Given information Start Marker

theorem State.send_touch (hw : 536872449 ||| w = w) : ∀ s e x2, Touch w s₀ s → Touch w s₀ (State.send s e x2) := by
  intro s e x2 h; unfold State.send; try dsimp only
  repeat' with_reducible first
    | exact h
    | exact Touch.refl _ _
    | refine State.updChEnd_touch (sub_trans (by decide) hw) _ _ _ ?_
    | refine State.raiseLim_touch (sub_trans (by decide) hw) _ _ _ _ ?_
    | (apply touch_ite_then; on_goal 1 => solve | (repeat' first | exact Touch.refl _ _ | refine State.updChEnd_touch (sub_trans (by decide) hw) _ _ _ ?_ | refine State.raiseLim_touch (sub_trans (by decide) hw) _ _ _ _ ?_ | apply touch_foldl))
    | (apply touch_ite_else; on_goal 1 => solve | (repeat' first | exact Touch.refl _ _ | refine State.updChEnd_touch (sub_trans (by decide) hw) _ _ _ ?_ | refine State.raiseLim_touch (sub_trans (by decide) hw) _ _ _ _ ?_ | apply touch_foldl))
    | apply touch_ite

theorem execMbxTx_touch (hw : 536872449 ||| w = w) : ∀ c m x2 s, Touch w s₀ s → TouchR w s₀ (execMbxTx c m x2 s) := by
  intro c m x2 s h; unfold execMbxTx; try dsimp only
  repeat' with_reducible first
    | exact h
    | exact Touch.refl _ _
    | apply touchR_next
    | apply touchR_ite
    | refine State.send_touch (sub_trans (by decide) hw) _ _ _ ?_
    | apply touch_foldl
    | refine State.chanAccess_touch (sub_trans (by decide) hw) _ _ _ _ (by assumption) ?_
    | refine touch_snd (by assumption) ?_
    | (intro _; try dsimp only)
    | assumption
    | split

theorem execMbxRx_touch (hw : 536874497 ||| w = w) : ∀ c m s, Touch w s₀ s → TouchR w s₀ (execMbxRx c m s) := by
  intro c m s h; unfold execMbxRx; try dsimp only
  repeat' with_reducible first
    | exact h
    | exact Touch.refl _ _
    | apply touchR_next
    | apply touchR_ite
    | refine State.answer_touch (sub_trans (by decide) hw) _ _ ?_
    | refine State.updChEnd_touch (sub_trans (by decide) hw) _ _ _ ?_
    | apply touch_foldl
    | refine State.chanAccess_touch (sub_trans (by decide) hw) _ _ _ _ (by assumption) ?_
    | refine touch_snd (by assumption) ?_
    | (intro _; try dsimp only)
    | assumption
    | split

theorem execMbxDbRing_touch (hw : 536872449 ||| w = w) : ∀ c m bits s, Touch w s₀ s → TouchR w s₀ (execMbxDbRing c m bits s) := by
  intro c m bits s h; unfold execMbxDbRing; try dsimp only
  repeat' with_reducible first
    | exact h
    | exact Touch.refl _ _
    | apply touchR_next
    | apply touchR_ite
    | refine State.ring_touch (sub_trans (by decide) hw) _ _ _ ?_
    | apply touch_foldl
    | refine State.chanAccess_touch (sub_trans (by decide) hw) _ _ _ _ (by assumption) ?_
    | refine touch_snd (by assumption) ?_
    | (intro _; try dsimp only)
    | assumption
    | split

theorem execMbxDbClear_touch (hw : 536872449 ||| w = w) : ∀ c m bits s, Touch w s₀ s → TouchR w s₀ (execMbxDbClear c m bits s) := by
  intro c m bits s h; unfold execMbxDbClear; try dsimp only
  repeat' with_reducible first
    | exact h
    | exact Touch.refl _ _
    | apply touchR_next
    | apply touchR_ite
    | refine State.updChEnd_touch (sub_trans (by decide) hw) _ _ _ ?_
    | apply touch_foldl
    | refine State.chanAccess_touch (sub_trans (by decide) hw) _ _ _ _ (by assumption) ?_
    | refine touch_snd (by assumption) ?_
    | (intro _; try dsimp only)
    | assumption
    | split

Given information End Marker

■ **What this task involves**: Please work out the number of lines in the listing that hold "execMbxDbRing". Nothing besides the number is wanted.

■ **Exercise output**: 2